Exercise objective: The following data has a line with "s.dieCopies := rfl" and a line with "s.reckoners := rfl". Write out exactly those lines and all the lines between them.

Data extract:
/-! ### `State.setCell` -/

@[simp] theorem State.setCell_clk (s : State) (core buf cell : Nat) (c : Cell) : (s.setCell core buf cell c).clk = s.clk := rfl
@[simp] theorem State.setCell_boot (s : State) (core buf cell : Nat) (c : Cell) : (s.setCell core buf cell c).boot = s.boot := rfl
@[simp] theorem State.setCell_mem (s : State) (core buf cell : Nat) (c : Cell) : (s.setCell core buf cell c).mem = s.mem := rfl
@[simp] theorem State.setCell_dirty (s : State) (core buf cell : Nat) (c : Cell) : (s.setCell core buf cell c).dirty = s.dirty := rfl
@[simp] theorem State.setCell_badLines (s : State) (core buf cell : Nat) (c : Cell) : (s.setCell core buf cell c).badLines = s.badLines := rfl
@[simp] theorem State.setCell_volatile (s : State) (core buf cell : Nat) (c : Cell) : (s.setCell core buf cell c).volatile = s.volatile := rfl
@[simp] theorem State.setCell_writes (s : State) (core buf cell : Nat) (c : Cell) : (s.setCell core buf cell c).writes = s.writes := rfl
@[simp] theorem State.setCell_stampSince (s : State) (core buf cell : Nat) (c : Cell) : (s.setCell core buf cell c).stampSince = s.stampSince := rfl
@[simp] theorem State.setCell_scPoints (s : State) (core buf cell : Nat) (c : Cell) : (s.setCell core buf cell c).scPoints = s.scPoints := rfl
@[simp] theorem State.setCell_inflight (s : State) (core buf cell : Nat) (c : Cell) : (s.setCell core buf cell c).inflight = s.inflight := rfl
@[simp] theorem State.setCell_rods (s : State) (core buf cell : Nat) (c : Cell) : (s.setCell core buf cell c).rods = s.rods := rfl
@[simp] theorem State.setCell_frames (s : State) (core buf cell : Nat) (c : Cell) : (s.setCell core buf cell c).frames = s.frames := rfl
@[simp] theorem State.setCell_launches (s : State) (core buf cell : Nat) (c : Cell) : (s.setCell core buf cell c).launches = s.launches := rfl
@[simp] theorem State.setCell_windowTurn (s : State) (core buf cell : Nat) (c : Cell) : (s.setCell core buf cell c).windowTurn = s.windowTurn := rfl
@[simp] theorem State.setCell_lastSlot (s : State) (core buf cell : Nat) (c : Cell) : (s.setCell core buf cell c).lastSlot = s.lastSlot := rfl
@[simp] theorem State.setCell_icache (s : State) (core buf cell : Nat) (c : Cell) : (s.setCell core buf cell c).icache = s.icache := rfl
@[simp] theorem State.setCell_tlb (s : State) (core buf cell : Nat) (c : Cell) : (s.setCell core buf cell c).tlb = s.tlb := rfl
@[simp] theorem State.setCell_objCache (s : State) (core buf cell : Nat) (c : Cell) : (s.setCell core buf cell c).objCache = s.objCache := rfl
@[simp] theorem State.setCell_walks (s : State) (core buf cell : Nat) (c : Cell) : (s.setCell core buf cell c).walks = s.walks := rfl
@[simp] theorem State.setCell_walkCache (s : State) (core buf cell : Nat) (c : Cell) : (s.setCell core buf cell c).walkCache = s.walkCache := rfl
@[simp] theorem State.setCell_portsDown (s : State) (core buf cell : Nat) (c : Cell) : (s.setCell core buf cell c).portsDown = s.portsDown := rfl
@[simp] theorem State.setCell_faultWait (s : State) (core buf cell : Nat) (c : Cell) : (s.setCell core buf cell c).faultWait = s.faultWait := rfl
@[simp] theorem State.setCell_faultRecs (s : State) (core buf cell : Nat) (c : Cell) : (s.setCell core buf cell c).faultRecs = s.faultRecs := rfl
@[simp] theorem State.setCell_recids (s : State) (core buf cell : Nat) (c : Cell) : (s.setCell core buf cell c).recids = s.recids := rfl
@[simp] theorem State.setCell_portFaults (s : State) (core buf cell : Nat) (c : Cell) : (s.setCell core buf cell c).portFaults = s.portFaults := rfl
@[simp] theorem State.setCell_tasks (s : State) (core buf cell : Nat) (c : Cell) : (s.setCell core buf cell c).tasks = s.tasks := rfl
@[simp] theorem State.setCell_engines (s : State) (core buf cell : Nat) (c : Cell) : (s.setCell core buf cell c).engines = s.engines := rfl
@[simp] theorem State.setCell_bursts (s : State) (core buf cell : Nat) (c : Cell) : (s.setCell core buf cell c).bursts = s.bursts := rfl
@[simp] theorem State.setCell_governors (s : State) (core buf cell : Nat) (c : Cell) : (s.setCell core buf cell c).governors = s.governors := rfl
@[simp] theorem State.setCell_slots (s : State) (core buf cell : Nat) (c : Cell) : (s.setCell core buf cell c).slots = s.slots := rfl
@[simp] theorem State.setCell_chains (s : State) (core buf cell : Nat) (c : Cell) : (s.setCell core buf cell c).chains = s.chains := rfl
@[simp] theorem State.setCell_resvs (s : State) (core buf cell : Nat) (c : Cell) : (s.setCell core buf cell c).resvs = s.resvs := rfl
@[simp] theorem State.setCell_credits (s : State) (core buf cell : Nat) (c : Cell) : (s.setCell core buf cell c).credits = s.credits := rfl
@[simp] theorem State.setCell_transfers (s : State) (core buf cell : Nat) (c : Cell) : (s.setCell core buf cell c).transfers = s.transfers := rfl
@[simp] theorem State.setCell_slotWakes (s : State) (core buf cell : Nat) (c : Cell) : (s.setCell core buf cell c).slotWakes = s.slotWakes := rfl
@[simp] theorem State.setCell_copyEngines (s : State) (core buf cell : Nat) (c : Cell) : (s.setCell core buf cell c).copyEngines = s.copyEngines := rfl
@[simp] theorem State.setCell_conts (s : State) (core buf cell : Nat) (c : Cell) : (s.setCell core buf cell c).conts = s.conts := rfl
@[simp] theorem State.setCell_rasters (s : State) (core buf cell : Nat) (c : Cell) : (s.setCell core buf cell c).rasters = s.rasters := rfl
@[simp] theorem State.setCell_clocks (s : State) (core buf cell : Nat) (c : Cell) : (s.setCell core buf cell c).clocks = s.clocks := rfl
@[simp] theorem State.setCell_stampDue (s : State) (core buf cell : Nat) (c : Cell) : (s.setCell core buf cell c).stampDue = s.stampDue := rfl
@[simp] theorem State.setCell_dieMsgs (s : State) (core buf cell : Nat) (c : Cell) : (s.setCell core buf cell c).dieMsgs = s.dieMsgs := rfl
@[simp] theorem State.setCell_dieCopies (s : State) (core buf cell : Nat) (c : Cell) : (s.setCell core buf cell c).dieCopies = s.dieCopies := rfl
@[simp] theorem State.setCell_reckoners (s : State) (core buf cell : Nat) (c : Cell) : (s.setCell core buf cell c).reckoners = s.reckoners := rfl
@[simp] theorem State.setCell_upgrades (s : State) (core buf cell : Nat) (c : Cell) : (s.setCell core buf cell c).upgrades = s.upgrades := rfl
@[simp] theorem State.setCell_ctxs (s : State) (core buf cell : Nat) (c : Cell) : (s.setCell core buf cell c).ctxs = s.ctxs := rfl
@[simp] theorem State.setCell_saving (s : State) (core buf cell : Nat) (c : Cell) : (s.setCell core buf cell c).saving = s.saving := rfl
@[simp] theorem State.setCell_saved (s : State) (core buf cell : Nat) (c : Cell) : (s.setCell core buf cell c).saved = s.saved := rfl
@[simp] theorem State.setCell_dispatch (s : State) (core buf cell : Nat) (c : Cell) : (s.setCell core buf cell c).dispatch = s.dispatch := rfl
@[simp] theorem State.setCell_deliveries (s : State) (core buf cell : Nat) (c : Cell) : (s.setCell core buf cell c).deliveries = s.deliveries := rfl
@[simp] theorem State.setCell_heldReplies (s : State) (core buf cell : Nat) (c : Cell) : (s.setCell core buf cell c).heldReplies = s.heldReplies := rfl
@[simp] theorem State.setCell_launched (s : State) (core buf cell : Nat) (c : Cell) : (s.setCell core buf cell c).launched = s.launched := rfl
@[simp] theorem State.setCell_directory (s : State) (core buf cell : Nat) (c : Cell) : (s.setCell core buf cell c).directory = s.directory := rfl
@[simp] theorem State.setCell_dirReqs (s : State) (core buf cell : Nat) (c : Cell) : (s.setCell core buf cell c).dirReqs = s.dirReqs := rfl
@[simp] theorem State.setCell_fabricWaits (s : State) (core buf cell : Nat) (c : Cell) : (s.setCell core buf cell c).fabricWaits = s.fabricWaits := rfl
@[simp] theorem State.setCell_tokensOut (s : State) (core buf cell : Nat) (c : Cell) : (s.setCell core buf cell c).tokensOut = s.tokensOut := rfl
@[simp] theorem State.setCell_ctxTable (s : State) (core buf cell : Nat) (c : Cell) : (s.setCell core buf cell c).ctxTable = s.ctxTable := rfl
@[simp] theorem State.setCell_sysBlock (s : State) (core buf cell : Nat) (c : Cell) : (s.setCell core buf cell c).sysBlock = s.sysBlock := rfl
@[simp] theorem State.setCell_flash (s : State) (core buf cell : Nat) (c : Cell) : (s.setCell core buf cell c).flash = s.flash := rfl
@[simp] theorem State.setCell_booted (s : State) (core buf cell : Nat) (c : Cell) : (s.setCell core buf cell c).booted = s.booted := rfl
@[simp] theorem State.setCell_reckoner0 (s : State) (core buf cell : Nat) (c : Cell) : (s.setCell core buf cell c).reckoner0 = s.reckoner0 := rfl
@[simp] theorem State.setCell_config (s : State) (core buf cell : Nat) (c : Cell) : (s.setCell core buf cell c).config = s.config := rfl
@[simp] theorem State.setCell_updating (s : State) (core buf cell : Nat) (c : Cell) : (s.setCell core buf cell c).updating = s.updating := rfl
@[simp] theorem State.setCell_updOut (s : State) (core buf cell : Nat) (c : Cell) : (s.setCell core buf cell c).updOut = s.updOut := rfl
@[simp] theorem State.setCell_log (s : State) (core buf cell : Nat) (c : Cell) : (s.setCell core buf cell c).log = s.log := rfl
@[simp] theorem State.setCell_lost (s : State) (core buf cell : Nat) (c : Cell) : (s.setCell core buf cell c).lost = s.lost := rfl
@[simp] theorem State.setCell_flashLog (s : State) (core buf cell : Nat) (c : Cell) : (s.setCell core buf cell c).flashLog = s.flashLog := rfl
@[simp] theorem State.setCell_keysErased (s : State) (core buf cell : Nat) (c : Cell) : (s.setCell core buf cell c).keysErased = s.keysErased := rfl
@[simp] theorem State.setCell_sample (s : State) (core buf cell : Nat) (c : Cell) : (s.setCell core buf cell c).sample = s.sample := rfl
@[simp] theorem State.setCell_prior (s : State) (core buf cell : Nat) (c : Cell) : (s.setCell core buf cell c).prior = s.prior := rfl
@[simp] theorem State.setCell_power (s : State) (core buf cell : Nat) (c : Cell) : (s.setCell core buf cell c).power = s.power := rfl
@[simp] theorem State.setCell_spdmOut (s : State) (core buf cell : Nat) (c : Cell) : (s.setCell core buf cell c).spdmOut = s.spdmOut := rfl
@[simp] theorem State.setCell_alarmHold (s : State) (core buf cell : Nat) (c : Cell) : (s.setCell core buf cell c).alarmHold = s.alarmHold := rfl
@[simp] theorem State.setCell_inputs (s : State) (core buf cell : Nat) (c : Cell) : (s.setCell core buf cell c).inputs = s.inputs := rfl
@[simp] theorem State.setCell_cur (s : State) (core buf cell : Nat) (c : Cell) : (s.setCell core buf cell c).cur = s.cur := rfl
@[simp] theorem State.setCell_passed (s : State) (core buf cell : Nat) (c : Cell) : (s.setCell core buf cell c).passed = s.passed := rfl
@[simp] theorem State.setCell_fresh (s : State) (core buf cell : Nat) (c : Cell) : (s.setCell core buf cell c).fresh = s.fresh := rfl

Answer below:
@[simp] theorem State.setCell_dieCopies (s : State) (core buf cell : Nat) (c : Cell) : (s.setCell core buf cell c).dieCopies = s.dieCopies := rfl
@[simp] theorem State.setCell_reckoners (s : State) (core buf cell : Nat) (c : Cell) : (s.setCell core buf cell c).reckoners = s.reckoners := rfl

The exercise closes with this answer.